-- ==== Sys2Proof/Machine/SourceCommands.lean ====
section
/-! DEFINITION. The meanings of the source rows of the command table. -/
namespace Sys2Proof.Machine

/-- MIC_BLOCK_ARRIVAL (R30, R123): the block of a PRESENT station, in RUN and STANDALONE (R140). -/
def execMicBlockArrival (st : StationId) (b : Block) (s : State) : Host.Outcome State Fault Refusal :=
  .next (let t := finish s
    if running t && (stationOf t st).present then stationCapture st b (modStation st (fun x => { x with mic := b }) t)
    else t)

/-- SOURCE_LOST (R32). -/
def execSourceLost (i : SlotId) (s : State) : Host.Outcome State Fault Refusal :=
  .next (takeDue (.sourceLost i) (loseSource i) s)

end Sys2Proof.Machine
end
..............................
■ **What you need to do**
The required result is an exact repetition of the lines from the one containing "STANDALONE (R140). -/" through the last line of the data.

■ **Response box**
/-- MIC_BLOCK_ARRIVAL (R30, R123): the block of a PRESENT station, in RUN and STANDALONE (R140). -/
def execMicBlockArrival (st : StationId) (b : Block) (s : State) : Host.Outcome State Fault Refusal :=
  .next (let t := finish s
    if running t && (stationOf t st).present then stationCapture st b (modStation st (fun x => { x with mic := b }) t)
    else t)

/-- SOURCE_LOST (R32). -/
def execSourceLost (i : SlotId) (s : State) : Host.Outcome State Fault Refusal :=
  .next (takeDue (.sourceLost i) (loseSource i) s)

end Sys2Proof.Machine
end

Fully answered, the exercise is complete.